Work to be completed:
The entries below contain a stretch that opens with the line containing "command 0x0103 h (toBE 2 unit) (fun s =>" and closes with the line containing "def cmdEcho (h"; set down that stretch exactly, both ends included, and nothing else.

(Material shown Opens)

/-- The train sleeps at its boundary (R450); a node with `LAD_SLEEP_EN` clear stays awake. -/
def sleepBoundary (s : State) : State :=
  if s.on LAD_SLEEP_ARMED.f && s.rd LAD_SLEEP_CYCLE.f == s.cycle then
    (if s.on LAD_SLEEP_EN.f then enterBog s else s.wr LAD_SLEEP_ARMED.f 0)
  else s

/-- The cycle after the current one begins; its Pennant counts as accepted if it has come already. -/
def nextCycle (s : State) : State :=
  let t := s.tcy
  let s1 := s.wr TCY_CYCLE_NUM.f (s.cycle + 1)
  { s1 with
      tcy := { t with start := t.start + s.rd TCY_CYCLE_NS.f, acceptedNow := t.lastAccepted == some ((s.cycle + 1) % 2 ^ 32),
                      missedNow := false, cut := [], phaseDone := false, mismatch := false,
                      integ := s.rd TCY_INTEG_CYCLES.f, lost := s.rd TCY_LOST_CYCLES.f },
      eng := { s.eng with selftest := s.on STL_SELFTEST_EN.f } }


end Sys2Proof.Machine
end

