/-- The meaning of `REGISTER_WRITE`: a word that has no behaviour of its own beyond its access code. -/
def execRegisterWrite (offset value mask : Nat) (s : State) : Outcome :=
  act (whenUp (registerWrite offset value mask)) s

/-- The meaning of `GLB_VEH_ID_SET`: accepted in stage 5 only, from SAFETY only (R479). -/
def execGlbVehIdSet (c : PrivClass) (vehId : Nat) (s : State) : Outcome :=
  act (whenServing (fun s => if s.sys.stage = 5 && c == .safety then noteWritten 0x130 (writeVehId vehId s) else s)) s

end Sys2Proof.Machine
end

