/-- Preset words with a nonzero mask. -/
def presetWords (l : List Item) : List (Nat × Nat × Nat) :=
  (l.filterMap (fun i => match i with | .preset o v m => some (o, v, m) | _ => none)).filter (fun w => w.2.2 != 0)

/-- Presets pass as one `PARAM_WRITE` of HOST class (R473). -/
def State.presetsOk (s : State) (ws : List (Nat × Nat × Nat)) : Bool := (s.writeFault .host 0 1 ws).isNone

/-- Records of a section in a set. -/
def itemsOf (l : Sections) (n : Nat) : List Item := match l.find? (fun p => p.1 == n) with | some p => p.2 | none => []

/-- A set names one of some sections. -/
def names (mask : Nat) (l : List Nat) : Bool := l.any (bit mask)

/-- A refusal of a set: status, section, and the number of the check where its chapter numbers its checks. -/
structure Refused where
  status : Nat
  section_ : Nat
  check : Option Nat
  deriving DecidableEq, Repr

/-- A refusal with `RANGE`. -/
def refuseRange (n : Nat) (check : Option Nat := none) : Refused := { status := stRange, section_ := n, check := check }

/-- The first refusal among the checks of the owning chapters, in ascending section number, taken over the sections named and
those in force (R474): a section is checked when it is named, or when one that its checks look at is. -/
def State.sectionFault (old s : State) (mask : Nat) (l : Sections) : Option Refused :=
  let fail (deps : List Nat) (n : Nat) (ok : Bool) : Option Refused :=
    if names mask deps && !ok then some (refuseRange n) else none
  let cyc := if bit mask 1 then (cycleCheck s.cycleCfg).map (fun k => refuseRange 1 (some k)) else none
  let slot := if bit mask 2 || (bit mask 1 && !s.slotBank.slots.isEmpty) then s.slotCheck.map (fun k => refuseRange (if bit mask 2 then 2 else 1) (some k)) else none
  let gone := old.layoutsUsed.any (fun x => old.layoutOn x && !s.layoutOn x && s.layoutsUsed.contains x)
  let inUse := if bit mask 7 && gone then some { status := stConflict, section_ := 7, check := none } else none
  let first := [cyc, slot, fail [4, 10] 4 s.descsOk, fail [3, 4, 5, 7, 8, 10] 5 s.mapOk, inUse,
    fail [1, 3, 7, 8, 10] 7 (s.layouts.all s.layoutOk), fail [7] 7 s.needsOk, fail [8] 8 s.routesOk, fail [9] 9 s.resOk,
    fail [10] 10 (s.legOk (namedCtrls (itemsOf l 10))), fail [12] 12 s.fieldOk,
    fail [13] 13 (s.guardedOk (guardedList (itemsOf l 13))), fail [14] 14 (s.rd LAD_FSCHED.f ≤ 5),
    fail [15] 15 (s.sto.signals.length ≤ 65536), fail [16] 16 (s.presetsOk (presetWords (itemsOf l 16)))]
  first.findSome? id

/-! Effects. -/

/-- Channels whose configuration a field section gives take it through the same writes as `FIELD_CONFIG` and
`FIELD_SAFE_SET` (R417). -/
def applyField (new s : State) : State :=
  let one (t : State) (c : Nat) : State :=
    let w := new.fieldWords c
    let g (r : Row) : Nat := new.rd (r.f c)
    let t1 := if t.fieldWords c == w then t else writeFieldWords c w.1 w.2.1 w.2.2 t
    if t1.rd (FC_SAFE_LEVEL.f c) == g FC_SAFE_LEVEL && t1.rd (FC_SAFE_LATCH.f c) == g FC_SAFE_LATCH
        && t1.rd (FC_WDT_MS.f c) == g FC_WDT_MS then t1
    else writeSafe c (g FC_SAFE_LEVEL) (g FC_SAFE_LATCH) (g FC_WDT_MS) t1
  (List.range 256).foldl one (s.wr FLD_HOLD_MS.f (new.rd FLD_HOLD_MS.f))

/-- Write the event entries of a section. -/
def applyEvents (l : List Item) (s : State) : State :=
  l.foldl (fun t i => match i with | .event n bs => writeEvent n bs t | _ => t) (evaluateAll false s)

/-- A slot bank that a load has put in force: the lane tables with it (R98), and what was released before (R118). -/
def slotInForce (s : State) : State :=
  clearPublished ((List.range 4).foldl (fun t p => swapLanes p t) s)
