-- ==== Sys2Proof/Machine/Cmd.lean ====
section
/-!
DEFINITION. The command processor and its transports (spec/02): identity and state commands, packets as they are taken and
checked (R34 to R46), the reply caches (R49), rings (R50 to R55), `SS` (R56, R57) and `MT` (R58).
-/
namespace Sys2Proof.Machine
open Sys2Proof

/-! Identity, unit states, subscription (R31, R60). -/

/-- `ID_READ` (Table 02-6). -/
def cmdIdRead (h : CmdHdr) (s : State) : State :=
  command 0x0101 h [] (fun s =>
    ansOk s (toBE 8 (s.rd GLB_ID.f) ++ toBE 8 (s.rd GLB_UID.f) ++ toBE 8 (s.rd HST_VEH_ID.f))) s

/-- The meaning of `ID_READ`. -/
def execIdRead (h : CmdHdr) (s : State) : Outcome := act (whenServing (cmdIdRead h)) s

/-- `INFO_READ` (Table 02-6). -/
def cmdInfoRead (h : CmdHdr) (s : State) : State :=
  command 0x0102 h [] (fun s =>
    let straps := [GLB_STRAP_BOOT, GLB_STRAP_COLD, GLB_STRAP_PAIR, GLB_STRAP_MAINT, GLB_STRAP_JTAG].flatMap
      (fun (r : Row) => toBE 1 (s.rd r.f))
    ansOk s (toBE 1 (s.rd GLB_RUN_SLOT.f) ++ toBE 4 (s.rd GLB_IMAGE_VERSION.f) ++ straps ++ toBE 2 (s.rd HST_NODE_NUM.f)
      ++ toBE 2 (s.rd HST_EPOCH.f) ++ toBE 8 (compact s.clk.up))) s

/-- The meaning of `INFO_READ`. -/
def execInfoRead (h : CmdHdr) (s : State) : Outcome := act (whenServing (cmdInfoRead h)) s

/-- A unit identifier of Table 01-10. -/
def unitOk (u : Nat) : Bool :=
  let last := [0, 128, 81, 4, 512, 32, 32, 256, 8, 184, 5, 6].getD (u / 2048) 0
  u % 2048 < last

/-- The mismatch byte of a unit (R31, Table 02-6). -/
def State.mismatchByte (s : State) (u : Nat) : Nat :=
  if s.sys.mismatch.contains u then 2 else if s.consistent u then 0 else 1

/-- When a unit's OPER last changed, compact; zero when it never has. -/
def State.operTime (s : State) (u : Nat) : Nat :=
  match getKey Prod.fst u s.sys.operTimes with | some p => p.2 | none => 0

/-- `UNIT_STATE_READ` (R30, R60, R68). -/
def cmdUnitStateRead (h : CmdHdr) (unit : Nat) (s : State) : State :=
  command 0x0103 h (toBE 2 unit) (fun s =>
    if !unitOk unit then ansRange s 0
    else
      ansOk s (toBE 1 (s.cfgOf unit) ++ toBE 1 (s.operOf unit) ++ toBE 1 (s.mismatchByte unit) ++ zeros 1
        ++ toBE 8 (s.operTime unit))) s

/-- The meaning of `UNIT_STATE_READ`. -/
def execUnitStateRead (h : CmdHdr) (unit : Nat) (s : State) : Outcome := act (whenServing (cmdUnitStateRead h unit)) s

/-- `MISMATCH_LIST` (R31). -/
def cmdMismatchList (h : CmdHdr) (s : State) : State :=
  command 0x0104 h [] (fun s =>
    ansOk s (toBE 2 s.sys.mismatch.length
      ++ s.sys.mismatch.flatMap (fun u => toBE 2 u ++ toBE 1 (s.cfgOf u) ++ toBE 1 (s.operOf u)))) s

/-- The meaning of `MISMATCH_LIST`. -/
def execMismatchList (h : CmdHdr) (s : State) : Outcome := act (whenServing (cmdMismatchList h)) s

/-- `ECHO` (Table 02-6). -/
def cmdEcho (h : CmdHdr) (data : List Byte) (s : State) : State := command 0x0105 h data (fun s => ansOk s data) s
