/-- Staging and slots: `IMAGE_STAGE_BEGIN` opens empty staging of 28 bytes to 48 MiB and discards what was staged,
`IMAGE_STAGE_DATA` adds bytes within its length and refuses bytes beyond it, `IMAGE_COMMIT` is accepted as a long command and
takes the validity of the slot it will write, `IMAGE_SELECT` names slot and fallback and starts the record of the choice,
`IMAGE_INFO` reads a slot's header. -/
def Obligations.ImageCommandsStageAndSelect : Prop :=
  (∀ (h : CmdHdr) (slot length : Nat) (s : State), Serves 0x0201 h s → slot ≤ 1 → 28 ≤ length → length ≤ 48 * 2 ^ 20 →
    s.runs slot = false → s.committing slot = false →
    Answers (.imageStageBegin h slot length) 0x0201 h s stOk []
      { s.fresh with sto := { s.sto with staging := some { slot := slot, length := length, writes := [], bad := false } } }) ∧
  (∀ (h : CmdHdr) (slot length : Nat) (s : State), Serves 0x0201 h s → slot ≤ 1 → (length < 28 ∨ 48 * 2 ^ 20 < length) →
    Answers (.imageStageBegin h slot length) 0x0201 h s stRange (toBE 4 1) s.fresh) ∧
  (∀ (h : CmdHdr) (offset : Nat) (data : List Byte) (g : Staging) (s : State), Serves 0x0202 h s →
    s.sto.staging = some g → offset + data.length ≤ g.length →
    Answers (.imageStageData h offset data) 0x0202 h s stOk []
      { s.fresh with sto := { s.sto with staging := some { g with writes := g.writes ++ [(offset, data)] } } }) ∧
  (∀ (h : CmdHdr) (offset : Nat) (data : List Byte) (s : State), Serves 0x0202 h s →
    (∀ g, s.sto.staging = some g → g.length < offset + data.length) →
    Answers (.imageStageData h offset data) 0x0202 h s stRange (toBE 4 0) s.fresh) ∧
  (∀ (h : CmdHdr) (slot : Nat) (s : State), Serves 0x0203 h s → Room h s → slot ≤ 1 → s.runs slot = false →
    s.committing slot = false → s.pair.noMram = false →
    Answers (.imageCommit h slot) 0x0203 h s stPending []
      (let t := listed h 0x0203 slot (b2n (s.slotValid slot)) s.fresh
       if t.stagedGood then setValid slot false t else t)) ∧
  (∀ (h : CmdHdr) (slot : Nat) (s : State), Serves 0x0203 h s → slot ≤ 1 →
    (s.runs slot = true ∨ s.committing slot = true ∨ s.pair.noMram = true) →
    Answers (.imageCommit h slot) 0x0203 h s stConflict (toBE 2 0) s.fresh) ∧
  (∀ (h : CmdHdr) (slot fallback : Nat) (s : State), Serves 0x0204 h s → slot ≤ 1 → fallback ≤ 1 →
    s.committing slot = false → s.slotValid slot = true → s.pair.noMram = false →
    Answers (.imageSelect h slot fallback) 0x0204 h s stOk []
      (startRecord 1 (toBE 1 slot ++ toBE 1 fallback)
        ((s.fresh.wr GLB_SEL_SLOT.f slot).wr GLB_SEL_FALLBACK.f fallback))) ∧
  (∀ (h : CmdHdr) (slot : Nat) (s : State), Serves 0x0205 h s → slot ≤ 1 →
    Answers (.imageInfo h slot) 0x0205 h s stOk
      (toBE 1 (b2n (s.slotValid slot)) ++ toBE 4 (imgVersion (s.slotBytes slot)) ++ toBE 4 (imgLength (s.slotBytes slot)) ++
        toBE 2 (imgSections (s.slotBytes slot))) s.fresh)
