/-- What `Obligations.PositionInputsMoveAxlesFusionAndPhase` supposes is met. -/
theorem test_meets_position_inputs_move_axles_fusion_and_phase :
  (∃ (e : AxleEdge) (s : State), s.Running ∧ e.axle < 4 ∧ s.axleOn e.axle = true ∧ (s.axle e.axle).seen = true ∧
    s.axleAge e.axle e.time < 2500 ∧ (if bit (s.rd POS_AX_PD.f) e.axle then (s.axle e.axle).a = false ∧
      e.a = true else e.a ≠ (s.axle e.axle).a ∨ e.b ≠ (s.axle e.axle).b)) ∧
  (∃ (e : AxleEdge) (s : State), s.Running ∧ e.axle < 4 ∧ s.axleOn e.axle = true ∧
    bit (s.rd POS_AX_PD.f) e.axle = false ∧ e.a ≠ (s.axle e.axle).a ∧ e.b ≠ (s.axle e.axle).b) ∧
  (∃ (e : AxleEdge) (s : State), s.Running ∧ e.axle < 4 ∧ s.axleOn e.axle = true ∧ bit (s.rd POS_AX_PD.f) e.axle = true ∧
    (e.a = false ∨ (s.axle e.axle).a = true)) ∧
  (∃ (e : AxleEdge) (s : State), s.Running ∧ e.axle < 4 ∧ s.axleOn e.axle = true ∧ (s.axle e.axle).seen = false ∧
    bit (s.rd POS_AX_PD.f) e.axle = true ∧ bit (s.rd POS_AX_INV.f) e.axle = false ∧ (s.axle e.axle).a = false ∧
      e.a = true) ∧
  (∃ (s : State), s.Running ∧ s.included.length ≠ 2) ∧
  (∃ (s : State), s.Running ∧ s.included.length = 2) ∧
  (∃ (n : Nat) (s : State), s.on (POS_AXn_SUSPECT.f n) = false) ∧
  (∃ (s : State), s.Running ∧ s.on POS_ODO_CAP.f = true ∧ s.odoGood = true) ∧
  (∃ (s : State), s.Running ∧ s.on POS_ODO_CAP.f = true ∧ s.included.any (fun n => !s.on (POS_AXn_SUSPECT.f n)) = false ∧
    s.pos.extrapFrom = none) ∧
  (∃ (s : State), s.Running ∧ s.rd POS_LP_SYS.f = 0 ∧ s.pos.pll = false ∧ s.pos.crossings = 0) ∧
  (∃ (period : Nat) (s : State), s.Running ∧ s.rd POS_LP_SYS.f ≠ 4 ∧ s.pos.pll = true ∧ 0 < period ∧
    s.bandOk (lineBand (roundOpen 1000000000000 period).toNat) = true) ∧
  (∃ (ampl : Nat) (err : Int) (s : State), s.Running ∧ s.pos.pll = true ∧ ampl < s.rd POS_LP_MIN_MV.f ∧
    1 ≤ s.pos.lowAmpl ∧ absNat err < 23860929) ∧
  (∃ (ampl : Nat) (err : Int) (s : State), s.Running ∧ s.pos.pll = true ∧ s.rd POS_LP_MIN_MV.f ≤ ampl ∧
    7 ≤ s.pos.goodPeriods ∧ absNat err < 23860929) ∧
  (∃ (s : State), s.Running ∧ s.rd POS_LP_SYS.f = 0 ∧ s.pos.pll = false) ∧
  (∃ (i : Nat) (s : State), s.Running ∧ i < 4096) ∧
  (∃ (i : Nat) (e : EvEntry) (s : State), s.event i = some e ∧ (s.evState i = 1 ∨ s.evState i = 2) ∧
    s.baseInvalid (evBase e.bytes) = true) ∧
  (∃ (i : Nat) (e : EvEntry) (s : State), s.event i = some e ∧ s.evState i = 1 ∧ s.baseInvalid (evBase e.bytes) = false ∧
    evAction e.bytes ≠ 3) :=
  ⟨⟨{ axle := 0, a := true, b := false, time := 2499 }, axled (fun x => { x with seen := true }) [], ⟨by decide +kernel,
    by decide +kernel⟩, by decide +kernel⟩,
   ⟨{ axle := 0, a := true, b := true, time := 0 }, axled id [], ⟨by decide +kernel, by decide +kernel⟩,
     by decide +kernel⟩,
   ⟨{ axle := 0, a := false, b := true, time := 0 }, axled id [(POS_AX_PD.f, 1)], ⟨by decide +kernel,
     by decide +kernel⟩, by decide +kernel⟩,
   ⟨{ axle := 0, a := true, b := true, time := 0 }, (put [(POS_AX_EN.f, 1), (POS_AX_PD.f,
     1)]).setAxle 0 { axleNone with seen := false }, ⟨by decide +kernel, by decide +kernel⟩, by decide +kernel⟩,
   ⟨up, ⟨by decide +kernel, by decide +kernel⟩, by decide +kernel⟩,
   ⟨put [(POS_AX_EN.f, 3)], ⟨by decide +kernel, by decide +kernel⟩, by decide +kernel⟩,
   ⟨0, up, by decide +kernel⟩,
   ⟨put [(POS_ODO_CAP.f, 1), (POS_AX_EN.f, 1)], ⟨by decide +kernel, by decide +kernel⟩, by decide +kernel⟩,
   ⟨put [(POS_ODO_CAP.f, 1)], ⟨by decide +kernel, by decide +kernel⟩, by decide +kernel⟩,
   ⟨up, ⟨by decide +kernel, by decide +kernel⟩, by decide +kernel⟩,
   ⟨20000000, { up with pos := { up.pos with pll := true } }, ⟨by decide +kernel, by decide +kernel⟩, by decide +kernel⟩,
   ⟨0, 0, { put [(POS_LP_MIN_MV.f, 1)] with pos := { up.pos with pll := true, lowAmpl := 1 } }, ⟨by decide +kernel,
     by decide +kernel⟩, by decide +kernel⟩,
   ⟨1, 0, { put [(POS_LP_MIN_MV.f, 1)] with pos := { up.pos with pll := true, goodPeriods := 7 } }, ⟨by decide +kernel,
     by decide +kernel⟩, by decide +kernel⟩,
   ⟨up, ⟨by decide +kernel, by decide +kernel⟩, by decide +kernel⟩,
   ⟨0, up, ⟨by decide +kernel, by decide +kernel⟩, by decide +kernel⟩,
   ⟨0, evPos, { put [(SCH_EVi_STATE.f 0, 1)] with sch := { up.sch with entries := [evPos] } }, by decide +kernel⟩,
   ⟨0, evEnt, { put [(SCH_EVi_STATE.f 0, 1)] with sch := { up.sch with entries := [evEnt] } }, by decide +kernel⟩⟩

(Material shown Closes)

Task answer:
  command 0x0103 h (toBE 2 unit) (fun s =>
    if !unitOk unit then ansRange s 0
    else
      ansOk s (toBE 1 (s.cfgOf unit) ++ toBE 1 (s.operOf unit) ++ toBE 1 (s.mismatchByte unit) ++ zeros 1
        ++ toBE 8 (s.operTime unit))) s

/-- The meaning of `UNIT_STATE_READ`. -/
def execUnitStateRead (h : CmdHdr) (unit : Nat) (s : State) : Outcome := act (whenServing (cmdUnitStateRead h unit)) s

/-- `MISMATCH_LIST` (R31). -/
def cmdMismatchList (h : CmdHdr) (s : State) : State :=
  command 0x0104 h [] (fun s =>
    ansOk s (toBE 2 s.sys.mismatch.length
      ++ s.sys.mismatch.flatMap (fun u => toBE 2 u ++ toBE 1 (s.cfgOf u) ++ toBE 1 (s.operOf u)))) s

/-- The meaning of `MISMATCH_LIST`. -/
def execMismatchList (h : CmdHdr) (s : State) : Outcome := act (whenServing (cmdMismatchList h)) s

/-- `ECHO` (Table 02-6). -/
def cmdEcho (h : CmdHdr) (data : List Byte) (s : State) : State := command 0x0105 h data (fun s => ansOk s data) s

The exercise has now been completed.